LITTLE ROCK — Gov. Asa Hutchinson on Monday said former state Sen. Johnny Key is his pick to be the next state education commissioner and said he is asking the Legislature to change state law to allow Key to take the job.

LITTLE ROCK — Gov. Asa Hutchinson on Monday said former state Sen. Johnny Key is his pick to be the next state education commissioner and said he is asking the Legislature to change state law to allow Key to take the job.


Arkansas law requires the education commissioner to have a master’s degree and at least 10 years of teaching experience, at least five of which must be in an administrative or supervisory position. In a news conference Monday, Hutchinson said he supports loosening the eligibility requirements for the position.


Key was a Republican state senator from 2003 to 2014 and was chairman of the Senate Education Committee for five years. He resigned July 31 to take a position as vice president for university relations for the University of Arkansas System.


"No one is more respected in education than Johnny Key," Hutchinson said. "He was able to work in a bipartisan way when he was in the Legislature. He is respected by both sides."


Key said during the news conference, "Our state has invested too much over its history in education for us not to keep moving forward, to set up a high bar of expectation, and we’re going to do that. … We’ve been talking the last decade about adequacy. We’re going to start moving towards talking about excellence."


Sen. Alan Clark, R-Lonsdale, filed a bill Monday, Senate Bill 681, that would require either the education commissioner or the deputy education commissioner to meet the eligibility requirements that currently apply to the education commissioner. Clark said the current deputy commissioner, Mike Hernandez, meets those requirements.


Earlier in the session, Clark filed a bill that would have required the education commissioner to have 10 years of "direct or indirect" experience in education, "including without limitation as a teacher, administrator or policy maker."


That bill, SB 176, drew opposition from some in education, including the Arkansas Association of Educational Administrators. Clark said the resistance to that bill prompted him to file SB 681.


Richard Abernathy, executive director of the AAEA, said Monday the association would review SB 681. He said the group opposed the earlier bill because under it, "you could literally wipe out every position over there where no one had any experience in education."

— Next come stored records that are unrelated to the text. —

/-! ## Interrupts and transfers of the stage bus (R160, R162, R172) -/

/-- An in-band interrupt is queued, and shows a fault of the stage it names; line 16 when the queue was empty (R162,
R169, R172, R235). -/
def stageIbi (q : Nat) (temp : Bool) (a cause : Nat) (s : State) : State :=
  let c := Reg.SB_IBICNT q
  let e : IbiEntry := { da := if temp then 0x40 + a else 0x20 + a, cause := cause, temp := temp, port := a }
  let s := incFld c Fld.SB_IBICNT_RECV s
  let s := if (sbusOf s q).ibiq = [] then setLine q 16 s else s
  let s := if (sbusOf s q).ibiq.length < 16 then updSbus q (fun x => { x with ibiq := x.ibiq ++ [e] }) s
    else incFld c Fld.SB_IBICNT_DROP s
  let s := showSbus q s
  if !temp && cause / 8 % 32 != 0 && !isolated s (16 * q + a) then setMgmt (16 * q + a) 2 s else s

/-- STAGE_IBI (R162): from the address of local port a, or from temporary address a, with its data byte. (DEDUCED, log
196) -/
def execStageIbi (q : Fin 16) (temp : Bool) (a : Fin 16) (cause : BitVec 8) (s : State) : Out :=
  live (busOn s q) s (stageIbi q temp a cause.toNat s)

/-- The stage a transfer word names is there: a bound port, or a temporary address in use (R172). -/
def xferTarget (s : State) (q v : Nat) : Bool :=
  let a := getBits v Fld.SB_XCMD_PORT
  if getBits v Fld.SB_XCMD_TEMP = 1 then (sbusOf s q).temps.contains a
  else flag s (Reg.PP_STAT q a) Fld.PP_STAT_BOUND

/-- The bytes that a transfer of word v writes: the register address, and for OP 2 the low and high bytes of the
registers at ascending addresses (R162). -/
def xferBytes (s : State) (q v : Nat) : List Nat :=
  let regs := ((List.range (getBits v Fld.SB_XCMD_COUNT + 1)).map fun i =>
    fld s (Reg.SB_XDATA q (i / 2)) (if i % 2 = 0 then Fld.SB_XDATA_EVEN else Fld.SB_XDATA_ODD))
  getBits v Fld.SB_XCMD_REG ::
    (if getBits v Fld.SB_XCMD_OP = 2 then (regs.map fun x => [x % 256, x / 256]).flatten else [])

/-- A write of v to SB_XCMD (R172). (DEDUCED, log 50) -/
def xcmdWrite (q v : Nat) (s : State) : State :=
  let st := Reg.SB_XSTAT q
  let op := getBits v Fld.SB_XCMD_OP
  if flag s st Fld.SB_XSTAT_BUSY then setFld st Fld.SB_XSTAT_RESULT 1 s
  else
    let s := plainWrite (Reg.SB_XCMD q) v s
    if op != 1 && op != 2 then setFld st Fld.SB_XSTAT_RESULT 4 s
    else if !xferTarget s q v then setFld st Fld.SB_XSTAT_RESULT 3 s
    else showSbus q (setFlag st Fld.SB_XSTAT_BUSY true (updSbus q (fun x => { x with
      xfer := v + 1, sent := xferBytes s q v }) s))

/-- A word for SB_XCMD with its OP replaced. -/
def xcmdOp (v : BitVec 32) (op : Nat) : Nat := putBits v.toNat Fld.SB_XCMD_OP op

/-- SB_XFER_READ (R172): a write of v with OP = 1. -/
def execSbXferRead (m : Master) (q : Fin 16) (v : BitVec 32) (s : State) : Out :=
  regWriteBy m (Reg.SB_XCMD q) s (xcmdWrite q (xcmdOp v 1) s)
/-- SB_XFER_WRITE (R172): a write of v with OP = 2. -/
def execSbXferWrite (m : Master) (q : Fin 16) (v : BitVec 32) (s : State) : Out :=
  regWriteBy m (Reg.SB_XCMD q) s (xcmdWrite q (xcmdOp v 2) s)

/-- The registers that a read of count registers has returned go to SB_XDATA (R172). -/
def xferData (q count : Nat) (d : List Nat) (s : State) : State :=
  forAll ((List.range count).zip d) (fun y s =>
    setFld (Reg.SB_XDATA q (y.1 / 2)) (if y.1 % 2 = 0 then Fld.SB_XDATA_EVEN else Fld.SB_XDATA_ODD) y.2 s) s

/-- A read that covers FAULT shows the stage's latched faults (R163, R169). (DEDUCED, log 49) -/
def faultSeen (q v : Nat) (d : List Nat) (s : State) : State :=
  let reg := getBits v Fld.SB_XCMD_REG
  let n := 16 * q + getBits v Fld.SB_XCMD_PORT
  if getBits v Fld.SB_XCMD_TEMP = 1 ∨ 0x12 < reg ∨ reg + getBits v Fld.SB_XCMD_COUNT < 0x12 ∨ isolated s n = true then s
  else if nthD 0 d (0x12 - reg) / 2 ^ 11 != 0 then setMgmt n 2 s
  else if fld s (ppStat n) Fld.PP_STAT_MGMT = 2 then setMgmt n 0 s
  else s

/-- The transfer of SB_XCMD completes (R160, R172). (DESIGN CHOICE, log 195) -/
def xferComplete (q : Nat) (y : Reply) (d : List Nat) (s : State) : State :=
  let v := (sbusOf s q).xfer - 1
  let st := Reg.SB_XSTAT q
  let s := s |> updSbus q (fun x => { x with xfer := 0 }) |> setFlag st Fld.SB_XSTAT_BUSY false
    |> setFld st Fld.SB_XSTAT_RESULT (if y.ok then 0 else 2)
    |> setFld st Fld.SB_XSTAT_TRIES (min 15 (y.retries.val + 1)) |> showSbus q
  let s := busOutcome q (getBits v Fld.SB_XCMD_PORT) (getBits v Fld.SB_XCMD_TEMP == 1) y s
  if y.ok && getBits v Fld.SB_XCMD_OP == 1 then
    faultSeen q v d (xferData q (getBits v Fld.SB_XCMD_COUNT + 1) d s)
  else s

/-- The management view that names a data-path state, if one does (R169). -/
def mgmtOf (dp : Nat) : Nat :=
  match dp with
  | 0 => 1
  | 5 => 2
  | 6 => 3
  | _ => 0

/-- SETNEWDA has moved the stage of port n: its temporary address is free, and ENTDAA runs again for one that waits
(R161, R167 step 5). -/
def addressMoved (n : Nat) (s : State) : State :=
  let q := quireOf n
  let t := (portOf s n).bindTemp
  let s := showSbus q (updSbus q (fun x => { x with
    temps := x.temps.filter (· != t), makers := x.makers.filter (·.1 != t) }) s)
  if (sbusOf s q).waiting = 0 then s else askBus q 0 12 [] s

/-- Own transaction what of address a has been answered; d is what it read. A read made to confirm a
disagreement has the management view adopt the data path's (R167, R384). -/
def ownDone (q a what : Nat) (d : List Nat) (s : State) : State :=
  let n := 16 * q + a
  match what with
  | 5 => setMgmt n (mgmtOf (portOf s n).dp) s
  | 6 => dridRead q a d s
  | 8 => addressMoved n s
  | 10 => if (portOf s n).binding = 5 then
      updPort n (fun p => { p with binding := 7, bindBy := s.tb.ns + 4000000 }) s else s
  | 12 => runEntdaa q s
  | _ => s

/-- Own transaction what of port n ends without an answer: a binding that needs it ends with it, and its other
transactions do not run (R167). (DESIGN CHOICE, log 194) -/
def ownCut (n what : Nat) (s : State) : State :=
  let q := quireOf n
  if bindStep what && (portOf s n).binding != 0 then
    showSbus q (updPort n (fun p => { p with binding := 0 })
      (updSbus q (fun x => { x with todo := x.todo.filter fun y => !(y.a == localOf n && bindStep y.what) }) s))
  else s

/-- The bus's own transaction completes (R160, R167). (DESIGN CHOICE, log 194) -/
def ownComplete (q : Nat) (y : Reply) (d : List Nat) (s : State) : State :=
  match (sbusOf s q).todo with
  | ⟨a, what, _⟩ :: rest =>
    let s := showSbus q (updSbus q (fun x => { x with todo := rest }) s)
    let s := if what = 12 then s else busOutcome q a (what == 6 || what == 7) y s
    if y.ok then ownDone q a what d s else ownCut (16 * q + a) what s
  | [] => s

/-- The transaction that a completion names is in progress. -/
def xferRuns (s : State) (q : Nat) (own : Bool) : Bool :=
  if own then !(sbusOf s q).todo.isEmpty else (sbusOf s q).xfer != 0

/-- SB_XFER_COMPLETE (R160): of SB_XCMD's transfer, or of the bus's own; how the stage answered, and the registers
read. A transaction of a bus with EN = 0 waits. (DEDUCED, log 196) -/
def execSbXferComplete (q : Fin 16) (own ok : Bool) (retries : Fin 16) (d0 d1 d2 d3 : BitVec 16) (s : State) : Out :=
  let y : Reply := { ok := ok, retries := retries }
  live (busOn s q && xferRuns s q own && replyFits s q y) s
    (let d := [d0.toNat, d1.toNat, d2.toNat, d3.toNat]
     if own then ownComplete q y d s else xferComplete q y d s)

/-- A read of SB_IBIQ, which shows the oldest entry, removes it (R172). -/
def ibiqRead (q : Nat) (s : State) : State := showSbus q (updSbus q (fun x => { x with ibiq := x.ibiq.drop 1 }) s)

/-- SB_IBIQ_READ (R172). -/
def execSbIbiqRead (m : Master) (q : Fin 16) (s : State) : Out := regReadBy m (Reg.SB_IBIQ q) s (ibiqRead q s)

/-- SB_IBICNT_CLEAR (R172). -/
def execSbIbicntClear (m : Master) (q : Fin 16) (s : State) : Out :=
  regWriteBy m (Reg.SB_IBICNT q) s (wr (Reg.SB_IBICNT q) 0 s)

end Sys2Proof.Machine
end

Abernathy also said he believed Key would make "a good commissioner."


Sen. Jane English, R-North Little Rock, the current chairman of the Senate Education Committee, said Monday that Key "is very thoughtful. He understands education."


English said she expects broad support for SB 681.


"We did it for Shane Broadway," she said, referring to legislation that changed the eligibility requirements for director of the Arkansas Department of Higher Education so that former state Sen. Shane Broadway could take the position in 2013.


Rep. Bruce Cozart, R-Hot Springs, chairman of the House Education Committee, said Key "will be a spectacular guy to work with. He’s very knowledgeable (about) what we do here."


Cozart said he had concerns about Clark’s earlier bill but said he supports SB 681 because it ensures that "there’s somebody standing there that has those requirements in one of those positions."


The governor does not appoint the education commissioner directly but recommends a candidate to the state Board of Education. The board traditionally votes to approve the governor’s choice.


Key would replace Tony Wood, whom former Gov. Mike Beebe appointed last summer to replace Tom Kimbrell after Kimbrell accepted the job of superintendent of the Bryant School District. Hutchinson said Monday he hopes Wood will continue to work for the state Department of Education in some capacity.